* **AIM OF THE TASK**: Exactly as written, restate the material below from its first line through the line containing "def busy : Nat := 0x81", and stop there.

* **EXCERPTED DATA**:

-- ==== Sys2Proof/Machine/Checkpoint.lean ====
section
/-! DEFINITION. Checkpoints (R404 to R418): arming, the cut, shards and the manifest. -/

namespace Sys2Proof.Machine

/-! ## Statuses and codes (R407, R425) -/

namespace CkSt
def notArmed : Nat := 0x80
def busy : Nat := 0x81
def mixedStep : Nat := 0x82
def digest : Nat := 0x83
def aborted : Nat := 0x84
def deadline : Nat := 0x85
def profileMismatch : Nat := 0x86
def notStaged : Nat := 0x87
end CkSt

namespace CkCode
def notArmed : Nat := 1
def late : Nat := 2
def busy : Nat := 3
def deadline : Nat := 4
def shardFailed : Nat := 5
def refused : Nat := 6
end CkCode

/-- Send a checkpoint message: control messages are the device's, shard bytes the Bed's (R407). -/
def State.ckSend (s : State) (dest : Nat) (bed : Option Nat) (t : CkType) (m : CkMsg) : State :=
  s.emit { dest := dest, bed := bed, msg := .ck t { m with sender := s.node } }

/-- The arming of a Bed. -/
def State.ckArm? (s : State) (bed : Nat) : Option CkArm := s.ck.arms.find? fun a => a.bed == bed

/-- The checkpoint that a Bed coordinates. -/
def State.ckRound? (s : State) (bed : Nat) : Option CkRound := s.ck.rounds.find? fun r => r.bed == bed

/-- Change it. -/
def State.updRound (s : State) (bed : Nat) (f : CkRound → CkRound) : State :=
  { s with ck := { s.ck with rounds := updFirst (fun r => r.bed == bed) f s.ck.rounds } }

/-! ## CK_ARM (R404) -/

/-- A list of participants: node and Bed. -/
def parseParts (bs : List Byte) : List (Nat × Nat) :=
  (List.range (min 4096 (bs.length / 4))).map fun i => (bytesAt bs (4 * i) 4 % 512, bits (bytesAt bs (4 * i) 4) 19 16)

/-- CK_ARM. While a checkpoint of the Bed is in progress a new arming is refused as a disarm is: DEDUCED (log entry 44). -/
def State.ckArm (s : State) (d : Desc) : State :=
  let bed := (dBed d).getD 0
  if (s.ckPart? bed).isSome || (s.ckRound? bed).isSome then s.complete d CkSt.busy else
  let rest := s.ck.arms.filter fun a => a.bed != bed
  if dArg d 57 1 % 2 = 1 then State.complete { s with ck := { s.ck with arms := rest } } d St.ok
  else if (s.profile? bed (dArg d 54 2)).isNone then s.complete d St.notFound
  else
    let coord := dArg d 52 2 % 512
    let a : CkArm :=
      { bed := bed, job := BitVec.ofNat 32 (dArg d 48 4), coord := coord, profile := dArg d 54 2, dest := dArg d 56 1
        orch := dArg d 58 2, d := d
        parts := if coord = s.node then parseParts (s.readAddr d d.addr1 (dLen1 d)) else [] }
    State.complete { s with ck := { s.ck with arms := rest ++ [a] } } d St.ok

/-! ## Notice and cut (R405, R406, R408) -/

/-- The first boundary of a job profile at least CK_LEAD ft after now (R405). -/
def State.ckBoundary (s : State) (p : Profile) : Nat :=
  let lead := s.rdN .CK_LEAD p.bed
  firstBoundary p.anchor p.period (ftSample (s.now + BitVec.ofNat 64 (ftUnit - 1))) (if lead = 0 then 48 else lead)

/-- CKPT_ID of a job's checkpoint at the boundary of a SAMPLE (R406). -/
def ckptId (job : W32) (b : Nat) : W64 := BitVec.ofNat 64 (job.toNat * 2 ^ 32 + b % 2 ^ 32)

/-- CK_PREPARE to every participant. -/
def State.ckPrepareAll (s : State) (a : CkArm) (r : CkRound) : State :=
  a.parts.foldl (fun s x => s.ckSend x.1 none .prepare
    { evict := r.evict, bed := x.2, ckpt := r.ckpt, job := a.job, cut := r.cut, deadline := r.deadline }) s

/-- CK_ABORT to every participant. -/
def State.ckAbortAll (s : State) (a : CkArm) (r : CkRound) (code : Nat) : State :=
  a.parts.foldl (fun s x => s.ckSend x.1 none .abort { code := code, bed := x.2, ckpt := r.ckpt, job := a.job }) s

/-- A checkpoint ends at its coordinator: the commands that started or joined it complete. -/
def State.endRound (s : State) (r : CkRound) (st res : Nat) : State :=
  let s := { s with ck := { s.ck with rounds := s.ck.rounds.filter fun x => x.bed != r.bed } }
  r.starts.foldl (fun s d => s.complete d st res) s

/-- A checkpoint starts, or a notice merges into the running one (R405, R406). -/
def State.ckBegin (s : State) (a : CkArm) (deadline : W64) (evict : Bool) (start : Option Desc) : State :=
  match s.ckRound? a.bed with
  | some r =>
    let r := { r with deadline := if ftLater r.deadline deadline then deadline else r.deadline, evict := r.evict || evict
                      starts := r.starts ++ start.toList }
    (s.updRound a.bed fun _ => r).ckPrepareAll a r
  | none =>
    match s.profile? a.bed a.profile with
    | none => s.complete? start St.notFound
    | some p =>
      let b := s.ckBoundary p
      let r : CkRound :=
        { bed := a.bed, ckpt := ckptId a.job b, cut := ftOfSample b, deadline := deadline, evict := evict, starts := start.toList }
      State.ckPrepareAll { s with ck := { s.ck with rounds := s.ck.rounds ++ [r] } } a r

/-- This node coordinates the Bed's job. -/
def State.coordinates (s : State) (a : CkArm) : Bool := a.coord == s.node && !a.parts.isEmpty

/-- CK_START (R405, R425). -/
def State.ckStart (s : State) (d : Desc) : State :=
  match (s.ckArm? ((dBed d).getD 0)).filter s.coordinates with
  | none => s.complete d CkSt.notArmed
  | some a => s.ckBegin a (BitVec.ofNat 64 (dArg d 56 8)) (dArg d 48 1 % 2 == 1) (some d)

/-- CK_NOTICE (R404, R405): from the orchestrator named alone. -/
def State.ckNotice (s : State) (m : CkMsg) : State :=
  match (s.ckArm? m.bed).filter fun a => s.coordinates a && a.job == m.job && a.orch == m.sender && a.orch != 0xFFFF with
  | none => s
  | some a => s.ckBegin a m.deadline m.evict none

/-- An attempt fails (R408): CK_ABORT, and the next boundary, at most three times. -/
def State.ckRetry (s : State) (r : CkRound) (code : Nat) : State :=
  match s.ckArm? r.bed with
  | none => s.endRound r CkSt.aborted 0
  | some a =>
    let s := s.ckAbortAll a r code
    match s.profile? a.bed a.profile with
    | none => s.endRound r CkSt.aborted 0
    | some p =>
      if 3 ≤ r.attempt then s.endRound r CkSt.aborted 0 else
        let b := s.ckBoundary p
        let b := if ftLater (ftOfSample b) r.cut then b else nextGrid p (ftSample r.cut)
        let r := { r with ckpt := ckptId a.job b, cut := ftOfSample b, attempt := r.attempt + 1, readies := [], dones := [] }
        (s.updRound r.bed fun _ => r).ckPrepareAll a r

/-- Every participant has answered: CK_READY names its node, so that a node with several Beds answers as often (log entry
44). -/
def CkRound.allReady (r : CkRound) (a : CkArm) : Bool :=
  a.parts.all fun x => decide ((a.parts.filter fun y => y.1 == x.1).length ≤ (r.readies.filter fun n => n == x.1).length)

/-- The checkpoint that an answer is for: its sender is a participant (R408, R416). -/
def State.roundOf (s : State) (m : CkMsg) : Option CkRound :=
  (s.ck.rounds.find? fun r => r.ckpt == m.ckpt).filter fun r =>
    (s.ckArm? r.bed).any fun a => a.parts.any fun x => x.1 == m.sender

/-- CK_READY (R408). -/
def State.ckReady (s : State) (m : CkMsg) : State :=
  match s.roundOf m with
  | none => s
  | some r => if m.code = 0 then s.updRound r.bed fun r => { r with readies := r.readies ++ [m.sender] } else s.ckRetry r m.code

/-- CK_PREPARE (R406, R408): a further one of the same checkpoint brings merged values and is not answered again. -/
def State.ckPrepare (s : State) (m : CkMsg) : State :=
  let answer := fun (s : State) (code : Nat) =>
    s.ckSend m.sender none .ready { code := code, ckpt := m.ckpt, job := m.job, cut := m.cut, deadline := m.deadline }
  match s.ckPart? m.bed with
  | some p =>
    if p.ckpt == m.ckpt then s.updPart m.bed fun p => { p with deadline := m.deadline, evict := m.evict }
    else answer s CkCode.busy
  | none =>
    if !((s.ckArm? m.bed).any fun a => a.job == m.job) then answer s CkCode.notArmed
    else if !ftLater (m.cut - BitVec.ofNat 64 (4 * ftUnit)) s.now then answer s CkCode.late
    else
      let p : CkPart :=
        { bed := m.bed, ckpt := m.ckpt, job := m.job, cut := m.cut, deadline := m.deadline, evict := m.evict, coord := m.sender }
      answer { s with ck := { s.ck with parts := s.ck.parts ++ [p] } } 0

/-- A Bed's part ends: its snapshots are released. -/
def State.endPart (s : State) (bed : Nat) : State :=
  State.dropSnapshots { s with ck := { s.ck with parts := s.ck.parts.filter fun p => p.bed != bed } } bed

/-- A checkpoint is aborted on a participant (R416). -/
def State.ckAborted (s : State) (p : CkPart) (late : Bool) : State :=
  (s.endPart p.bed).setStatus (if late then F.CK_STATUS_DEADLINE else F.CK_STATUS_ABORTED) p.bed

/-! ## The snapshot (R409, R411) -/

/-- Wire order of SIDs. -/
def bySid (l : List Entry) : List Entry := sortBy (fun a b => decide (a.sid.toNat < b.sid.toNat)) l

/-- The sessions that a checkpoint covers (R409), ascending by SID. -/
def State.ckSessions (s : State) (bed : Nat) : List Entry :=
  bySid (s.ses.entries.filter fun e => e.isOwner && e.bed == bed && e.own == .confirmed &&
    (e.state == .live || e.state == .paused || e.state == .parked || e.state == .dropped))

/-- The KV of a session is in near memory, as its STATE says. -/
def inNear (e : Entry) : Bool := e.state == .live || e.state == .paused

/-- An entry of a session is in flight, or its restored image is still being pulled. -/
def State.ckBusy (s : State) (sid : W64) : Bool :=
  (s.sch.work.any fun w => w.sid == sid) || (s.seq? sid).any fun q => q.pull.isSome

/-- What is known of a covered session at CUT. One that is IN_FLIGHT is captured later, and one whose restored image is still
being pulled when it is resident (log entry 44). -/
def State.ckSes (s : State) (e : Entry) : CkSes :=
  let graftV := match (if e.state == .live then (s.slotOf e.sid).map fun t => t.graftVersion else none) with
    | some v => v
    | none => match s.graftNow e.bed e.graft with | some g => g.2 | none => 0
  let busy := s.ckBusy e.sid
  { entry := e, captured := !(inNear e && busy), graftV := graftV
    image := if e.state == .parked then ((s.setOf e.kvHandle).filter fun t => t.state == .complete).map fun t => { ctx := t.ctx, pages := t.pages } else none
    turn := match s.seat? e.sid with | some t => t.turn | none => false
    home := (s.homeOf e.sid).getD 0 }

/-- The profile tables of a shard: those that its sessions name, and the job profile, ascending by PROFILE_ID (log entry 44). -/
def State.ckProfiles (s : State) (bed job : Nat) (es : List Entry) : List (List Byte) :=
  (sortBy (fun (a b : Profile) => decide (a.id < b.id))
    ((s.profilesOf bed).filter fun p => p.id == job || es.any fun e => e.profile == p.id)).map fun p => p.bytes

/-- The Graft versions of the covered sessions, ascending, with their tables. -/
def State.ckGrafts (s : State) (bed : Nat) (xs : List CkSes) : List (Nat × W32 × List Byte) :=
  let keys := (xs.filterMap fun x => x.entry.graft.map fun g => (g, x.graftV)).eraseDups
  let keys := sortBy (fun (a b : Nat × W32) => lex3 (a.1, a.2.toNat, 0) (b.1, b.2.toNat, 0)) keys
  keys.filterMap fun k => (s.graftV? bed k.1 k.2).map fun g => (k.1, k.2, g.table)

/-- The Bed's send key. -/
def State.sendKeyOf (s : State) (bed : Nat) : Option (W32 × List Byte) :=
  (s.plw.slots.find? fun k => k.send && k.owner == some bed).map fun k => (k.keyId, k.key)

/-- A prepared participant takes its snapshot (R408, R409). -/
def State.cutPart (s : State) (p : CkPart) : State :=
  let es := s.ckSessions p.bed
  let xs := es.map s.ckSes
  let job := match s.ckArm? p.bed with | some a => a.profile | none => 0
  let profiles := s.ckProfiles p.bed job es
  let grafts := s.ckGrafts p.bed xs
  let key := s.sendKeyOf p.bed
  let mapV := match s.ses.map with | some m => m.version | none => 0
  let s := s.updPart p.bed fun p => { p with
    phase := 2, sessions := xs, profiles := profiles, grafts := grafts, key := key, mapVersion := mapV }
  let s := (xs.filter fun x => x.captured && inNear x.entry).foldl (fun s x => s.takeSnapshot x.entry.sid x.entry.position) s
  xs.foldl (fun s x => s.ckAsk p.bed x.entry.sid) s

* **RESPONSE AREA**:
-- ==== Sys2Proof/Machine/Checkpoint.lean ====
section
/-! DEFINITION. Checkpoints (R404 to R418): arming, the cut, shards and the manifest. -/

namespace Sys2Proof.Machine

/-! ## Statuses and codes (R407, R425) -/

namespace CkSt
def notArmed : Nat := 0x80
def busy : Nat := 0x81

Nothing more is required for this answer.